» INSTRUCTIONS TO FOLLOW: Below are records; reproduce exactly the lines from the one that has "the computation of" through the one that has "encoded bytes -/", ends included, and nothing more.

=======

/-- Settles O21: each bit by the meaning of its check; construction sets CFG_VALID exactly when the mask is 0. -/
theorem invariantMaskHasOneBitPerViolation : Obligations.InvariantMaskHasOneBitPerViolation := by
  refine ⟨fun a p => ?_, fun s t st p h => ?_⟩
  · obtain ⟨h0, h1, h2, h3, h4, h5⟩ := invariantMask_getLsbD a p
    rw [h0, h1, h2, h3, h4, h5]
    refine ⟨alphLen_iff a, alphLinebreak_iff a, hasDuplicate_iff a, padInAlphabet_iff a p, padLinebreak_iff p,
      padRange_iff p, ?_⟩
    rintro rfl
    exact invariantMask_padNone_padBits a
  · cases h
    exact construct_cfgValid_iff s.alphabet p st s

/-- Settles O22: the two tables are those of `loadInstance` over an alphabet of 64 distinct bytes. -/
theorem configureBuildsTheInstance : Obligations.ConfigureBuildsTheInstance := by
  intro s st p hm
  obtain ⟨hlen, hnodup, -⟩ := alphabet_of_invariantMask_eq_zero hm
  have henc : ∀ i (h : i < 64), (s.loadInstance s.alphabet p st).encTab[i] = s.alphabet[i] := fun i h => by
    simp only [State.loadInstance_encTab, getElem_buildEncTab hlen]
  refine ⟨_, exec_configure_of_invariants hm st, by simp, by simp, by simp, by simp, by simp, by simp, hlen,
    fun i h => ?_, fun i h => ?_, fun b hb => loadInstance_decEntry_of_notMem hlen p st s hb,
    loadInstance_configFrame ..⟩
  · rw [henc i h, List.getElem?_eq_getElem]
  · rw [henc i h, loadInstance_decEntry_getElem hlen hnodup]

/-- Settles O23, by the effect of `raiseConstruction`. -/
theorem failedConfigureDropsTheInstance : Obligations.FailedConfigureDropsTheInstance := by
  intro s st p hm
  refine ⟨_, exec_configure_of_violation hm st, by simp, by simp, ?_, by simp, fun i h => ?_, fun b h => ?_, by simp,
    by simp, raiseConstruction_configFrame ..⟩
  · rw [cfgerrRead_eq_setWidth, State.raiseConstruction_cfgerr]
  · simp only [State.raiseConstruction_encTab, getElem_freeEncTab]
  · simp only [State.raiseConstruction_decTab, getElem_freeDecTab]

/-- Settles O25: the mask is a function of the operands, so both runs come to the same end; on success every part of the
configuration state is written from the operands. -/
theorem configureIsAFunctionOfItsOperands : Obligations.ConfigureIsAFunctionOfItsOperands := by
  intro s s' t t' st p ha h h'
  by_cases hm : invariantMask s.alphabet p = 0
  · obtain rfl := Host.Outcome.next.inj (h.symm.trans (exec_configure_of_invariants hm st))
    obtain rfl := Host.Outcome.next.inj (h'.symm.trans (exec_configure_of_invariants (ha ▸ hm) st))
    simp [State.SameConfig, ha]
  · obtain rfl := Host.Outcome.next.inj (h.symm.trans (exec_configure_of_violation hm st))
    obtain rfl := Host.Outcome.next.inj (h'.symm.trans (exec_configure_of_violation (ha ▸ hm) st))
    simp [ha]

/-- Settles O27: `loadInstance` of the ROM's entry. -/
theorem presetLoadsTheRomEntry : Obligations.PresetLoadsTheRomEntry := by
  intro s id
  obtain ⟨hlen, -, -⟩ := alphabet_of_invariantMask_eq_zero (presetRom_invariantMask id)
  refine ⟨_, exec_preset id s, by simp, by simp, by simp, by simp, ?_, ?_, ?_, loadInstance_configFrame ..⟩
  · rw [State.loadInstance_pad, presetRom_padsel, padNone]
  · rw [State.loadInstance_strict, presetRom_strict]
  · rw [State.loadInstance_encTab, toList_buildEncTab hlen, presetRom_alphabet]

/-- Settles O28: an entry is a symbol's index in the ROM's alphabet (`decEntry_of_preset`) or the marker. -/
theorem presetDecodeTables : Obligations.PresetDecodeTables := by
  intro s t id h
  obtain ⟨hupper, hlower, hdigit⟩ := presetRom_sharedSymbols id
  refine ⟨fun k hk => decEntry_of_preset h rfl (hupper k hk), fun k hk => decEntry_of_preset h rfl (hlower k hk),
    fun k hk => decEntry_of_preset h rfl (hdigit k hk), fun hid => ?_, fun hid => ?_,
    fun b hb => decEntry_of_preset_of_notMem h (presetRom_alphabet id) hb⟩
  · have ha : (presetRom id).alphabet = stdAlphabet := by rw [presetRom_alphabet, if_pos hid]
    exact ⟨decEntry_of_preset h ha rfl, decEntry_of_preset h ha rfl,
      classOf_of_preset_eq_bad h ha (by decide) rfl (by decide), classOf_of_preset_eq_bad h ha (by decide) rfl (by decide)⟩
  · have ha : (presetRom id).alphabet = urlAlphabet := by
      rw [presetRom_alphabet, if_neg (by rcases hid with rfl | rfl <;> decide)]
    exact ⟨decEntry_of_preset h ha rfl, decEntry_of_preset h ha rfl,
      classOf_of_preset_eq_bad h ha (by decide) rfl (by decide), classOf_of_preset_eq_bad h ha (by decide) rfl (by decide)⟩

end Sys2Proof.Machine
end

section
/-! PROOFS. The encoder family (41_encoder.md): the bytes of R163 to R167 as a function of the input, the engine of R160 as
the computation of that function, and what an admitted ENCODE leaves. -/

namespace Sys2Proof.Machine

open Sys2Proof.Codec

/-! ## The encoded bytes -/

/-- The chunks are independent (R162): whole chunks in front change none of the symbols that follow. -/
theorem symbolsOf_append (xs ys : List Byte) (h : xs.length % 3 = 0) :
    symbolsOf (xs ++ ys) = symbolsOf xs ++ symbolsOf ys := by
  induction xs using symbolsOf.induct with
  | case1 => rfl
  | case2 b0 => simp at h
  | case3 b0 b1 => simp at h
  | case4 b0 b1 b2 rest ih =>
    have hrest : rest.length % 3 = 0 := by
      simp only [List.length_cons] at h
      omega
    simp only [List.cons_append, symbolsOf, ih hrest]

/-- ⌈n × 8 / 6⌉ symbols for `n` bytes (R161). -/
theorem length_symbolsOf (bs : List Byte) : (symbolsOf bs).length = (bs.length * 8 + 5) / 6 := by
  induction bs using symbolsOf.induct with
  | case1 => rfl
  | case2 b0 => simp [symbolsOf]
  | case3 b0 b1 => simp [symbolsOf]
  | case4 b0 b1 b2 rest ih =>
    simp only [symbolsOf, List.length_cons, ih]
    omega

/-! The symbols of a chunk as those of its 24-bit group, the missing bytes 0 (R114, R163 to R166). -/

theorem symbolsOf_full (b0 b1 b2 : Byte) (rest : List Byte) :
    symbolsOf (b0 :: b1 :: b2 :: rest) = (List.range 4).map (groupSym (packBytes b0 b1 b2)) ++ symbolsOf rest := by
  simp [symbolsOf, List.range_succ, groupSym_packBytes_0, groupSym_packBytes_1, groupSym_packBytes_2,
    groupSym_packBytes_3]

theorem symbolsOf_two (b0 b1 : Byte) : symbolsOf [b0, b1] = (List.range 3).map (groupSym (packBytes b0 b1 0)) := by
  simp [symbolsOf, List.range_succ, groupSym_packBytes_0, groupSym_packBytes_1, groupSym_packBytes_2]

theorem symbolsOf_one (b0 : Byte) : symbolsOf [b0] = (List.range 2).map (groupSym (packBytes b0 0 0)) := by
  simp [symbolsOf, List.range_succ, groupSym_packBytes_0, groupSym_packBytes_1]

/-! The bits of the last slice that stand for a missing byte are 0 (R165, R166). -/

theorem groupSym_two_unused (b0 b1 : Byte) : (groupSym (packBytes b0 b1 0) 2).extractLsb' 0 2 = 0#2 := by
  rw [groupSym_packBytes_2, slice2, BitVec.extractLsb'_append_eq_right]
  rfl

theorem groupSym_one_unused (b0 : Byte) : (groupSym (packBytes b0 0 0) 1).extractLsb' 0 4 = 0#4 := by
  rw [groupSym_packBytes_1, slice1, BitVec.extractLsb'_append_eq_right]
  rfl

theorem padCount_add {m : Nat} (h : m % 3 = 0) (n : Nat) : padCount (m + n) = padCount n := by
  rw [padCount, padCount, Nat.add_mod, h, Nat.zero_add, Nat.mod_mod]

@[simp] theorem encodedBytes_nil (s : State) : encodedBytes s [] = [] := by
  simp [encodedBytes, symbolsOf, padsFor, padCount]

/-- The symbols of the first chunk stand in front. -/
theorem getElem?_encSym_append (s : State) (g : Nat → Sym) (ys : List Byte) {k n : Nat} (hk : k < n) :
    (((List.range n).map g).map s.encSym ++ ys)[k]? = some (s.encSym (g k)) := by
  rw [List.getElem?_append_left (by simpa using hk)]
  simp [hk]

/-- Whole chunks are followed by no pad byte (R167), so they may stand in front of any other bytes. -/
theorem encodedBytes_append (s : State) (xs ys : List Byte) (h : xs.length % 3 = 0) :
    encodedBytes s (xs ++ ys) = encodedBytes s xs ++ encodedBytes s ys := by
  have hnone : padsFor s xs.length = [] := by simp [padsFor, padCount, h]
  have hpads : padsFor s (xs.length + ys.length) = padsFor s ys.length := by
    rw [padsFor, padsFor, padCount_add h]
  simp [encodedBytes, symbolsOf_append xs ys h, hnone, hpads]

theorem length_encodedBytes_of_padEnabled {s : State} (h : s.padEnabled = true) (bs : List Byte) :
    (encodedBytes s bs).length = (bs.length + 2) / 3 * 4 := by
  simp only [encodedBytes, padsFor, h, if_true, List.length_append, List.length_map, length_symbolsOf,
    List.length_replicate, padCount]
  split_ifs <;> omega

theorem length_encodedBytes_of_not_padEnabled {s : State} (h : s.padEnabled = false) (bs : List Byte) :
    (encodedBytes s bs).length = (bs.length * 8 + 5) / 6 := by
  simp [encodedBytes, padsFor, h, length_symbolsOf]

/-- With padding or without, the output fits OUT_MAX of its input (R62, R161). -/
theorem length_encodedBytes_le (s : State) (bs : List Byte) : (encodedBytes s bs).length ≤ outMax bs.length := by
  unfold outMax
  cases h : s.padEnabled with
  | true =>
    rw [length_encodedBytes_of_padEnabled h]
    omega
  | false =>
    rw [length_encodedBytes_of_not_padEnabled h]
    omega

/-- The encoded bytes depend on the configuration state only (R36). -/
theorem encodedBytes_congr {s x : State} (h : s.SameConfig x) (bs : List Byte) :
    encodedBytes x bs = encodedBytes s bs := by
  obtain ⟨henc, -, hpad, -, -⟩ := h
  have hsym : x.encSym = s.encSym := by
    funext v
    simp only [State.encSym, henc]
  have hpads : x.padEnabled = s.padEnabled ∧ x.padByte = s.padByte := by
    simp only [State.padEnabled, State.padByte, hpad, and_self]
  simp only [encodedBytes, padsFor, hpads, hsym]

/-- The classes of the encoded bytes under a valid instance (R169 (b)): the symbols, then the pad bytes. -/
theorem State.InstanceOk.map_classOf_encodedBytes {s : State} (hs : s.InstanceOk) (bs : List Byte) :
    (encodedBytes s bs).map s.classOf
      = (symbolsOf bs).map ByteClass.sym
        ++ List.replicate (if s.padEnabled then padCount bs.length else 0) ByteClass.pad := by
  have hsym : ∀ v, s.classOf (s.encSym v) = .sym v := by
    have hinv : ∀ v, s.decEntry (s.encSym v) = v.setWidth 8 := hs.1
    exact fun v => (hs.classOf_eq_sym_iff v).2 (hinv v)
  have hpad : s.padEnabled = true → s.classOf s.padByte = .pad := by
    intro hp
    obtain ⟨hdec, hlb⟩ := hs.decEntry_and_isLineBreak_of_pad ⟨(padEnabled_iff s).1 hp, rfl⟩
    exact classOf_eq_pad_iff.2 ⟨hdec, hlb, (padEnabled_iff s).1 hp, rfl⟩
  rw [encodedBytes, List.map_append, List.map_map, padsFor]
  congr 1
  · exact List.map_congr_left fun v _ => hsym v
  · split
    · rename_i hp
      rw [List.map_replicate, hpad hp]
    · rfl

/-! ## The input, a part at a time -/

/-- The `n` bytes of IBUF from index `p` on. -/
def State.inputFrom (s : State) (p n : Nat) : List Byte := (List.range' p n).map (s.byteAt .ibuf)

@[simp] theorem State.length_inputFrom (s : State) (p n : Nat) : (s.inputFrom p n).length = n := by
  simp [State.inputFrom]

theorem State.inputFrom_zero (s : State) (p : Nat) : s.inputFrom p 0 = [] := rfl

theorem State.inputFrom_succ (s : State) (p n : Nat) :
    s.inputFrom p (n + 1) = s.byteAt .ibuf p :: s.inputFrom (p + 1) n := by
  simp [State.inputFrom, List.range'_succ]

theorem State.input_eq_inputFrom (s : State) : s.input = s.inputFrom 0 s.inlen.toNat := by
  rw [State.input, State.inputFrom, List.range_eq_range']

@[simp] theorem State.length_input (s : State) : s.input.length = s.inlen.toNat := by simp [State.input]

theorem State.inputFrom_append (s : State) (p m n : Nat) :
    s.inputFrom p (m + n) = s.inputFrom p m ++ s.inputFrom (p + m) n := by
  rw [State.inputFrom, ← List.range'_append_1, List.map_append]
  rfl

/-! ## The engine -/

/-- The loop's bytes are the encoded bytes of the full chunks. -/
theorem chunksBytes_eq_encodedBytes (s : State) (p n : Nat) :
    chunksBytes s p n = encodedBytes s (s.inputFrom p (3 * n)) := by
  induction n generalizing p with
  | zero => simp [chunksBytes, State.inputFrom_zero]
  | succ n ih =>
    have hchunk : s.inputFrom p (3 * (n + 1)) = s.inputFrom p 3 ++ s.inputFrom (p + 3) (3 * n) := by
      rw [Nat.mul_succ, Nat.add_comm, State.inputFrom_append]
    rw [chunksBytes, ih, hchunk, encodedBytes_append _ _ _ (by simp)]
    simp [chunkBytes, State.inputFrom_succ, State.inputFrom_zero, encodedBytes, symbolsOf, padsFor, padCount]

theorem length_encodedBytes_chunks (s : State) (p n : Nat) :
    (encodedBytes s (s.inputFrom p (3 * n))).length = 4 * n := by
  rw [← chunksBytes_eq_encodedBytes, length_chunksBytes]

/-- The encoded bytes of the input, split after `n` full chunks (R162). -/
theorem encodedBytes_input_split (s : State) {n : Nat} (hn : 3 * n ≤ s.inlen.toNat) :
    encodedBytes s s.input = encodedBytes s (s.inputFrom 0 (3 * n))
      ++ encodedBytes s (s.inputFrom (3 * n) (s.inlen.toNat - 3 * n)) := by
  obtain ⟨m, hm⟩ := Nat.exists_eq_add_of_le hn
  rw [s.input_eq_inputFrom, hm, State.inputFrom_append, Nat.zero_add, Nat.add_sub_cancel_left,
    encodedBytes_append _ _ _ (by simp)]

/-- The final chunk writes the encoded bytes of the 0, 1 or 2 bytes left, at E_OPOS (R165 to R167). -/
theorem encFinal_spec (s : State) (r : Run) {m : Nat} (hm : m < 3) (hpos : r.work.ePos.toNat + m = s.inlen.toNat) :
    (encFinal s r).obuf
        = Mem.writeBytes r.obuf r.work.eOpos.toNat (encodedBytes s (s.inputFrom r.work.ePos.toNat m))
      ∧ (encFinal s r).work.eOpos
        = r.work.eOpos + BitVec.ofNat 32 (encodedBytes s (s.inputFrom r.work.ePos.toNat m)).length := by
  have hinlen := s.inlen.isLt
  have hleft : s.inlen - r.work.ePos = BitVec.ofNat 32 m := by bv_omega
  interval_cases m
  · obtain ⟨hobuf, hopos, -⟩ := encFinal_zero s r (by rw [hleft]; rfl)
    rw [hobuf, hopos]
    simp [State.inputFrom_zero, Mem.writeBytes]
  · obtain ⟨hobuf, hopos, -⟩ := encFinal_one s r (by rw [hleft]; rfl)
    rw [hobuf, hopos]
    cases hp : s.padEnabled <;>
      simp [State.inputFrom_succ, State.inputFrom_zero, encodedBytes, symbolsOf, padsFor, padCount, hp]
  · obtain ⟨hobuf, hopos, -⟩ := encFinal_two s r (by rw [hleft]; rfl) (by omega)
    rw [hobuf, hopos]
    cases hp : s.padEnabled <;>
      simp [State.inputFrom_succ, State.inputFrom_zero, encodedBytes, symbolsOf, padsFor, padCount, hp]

=======

» ANSWER BELOW:
the computation of that function, and what an admitted ENCODE leaves. -/

namespace Sys2Proof.Machine

open Sys2Proof.Codec

/-! ## The encoded bytes -/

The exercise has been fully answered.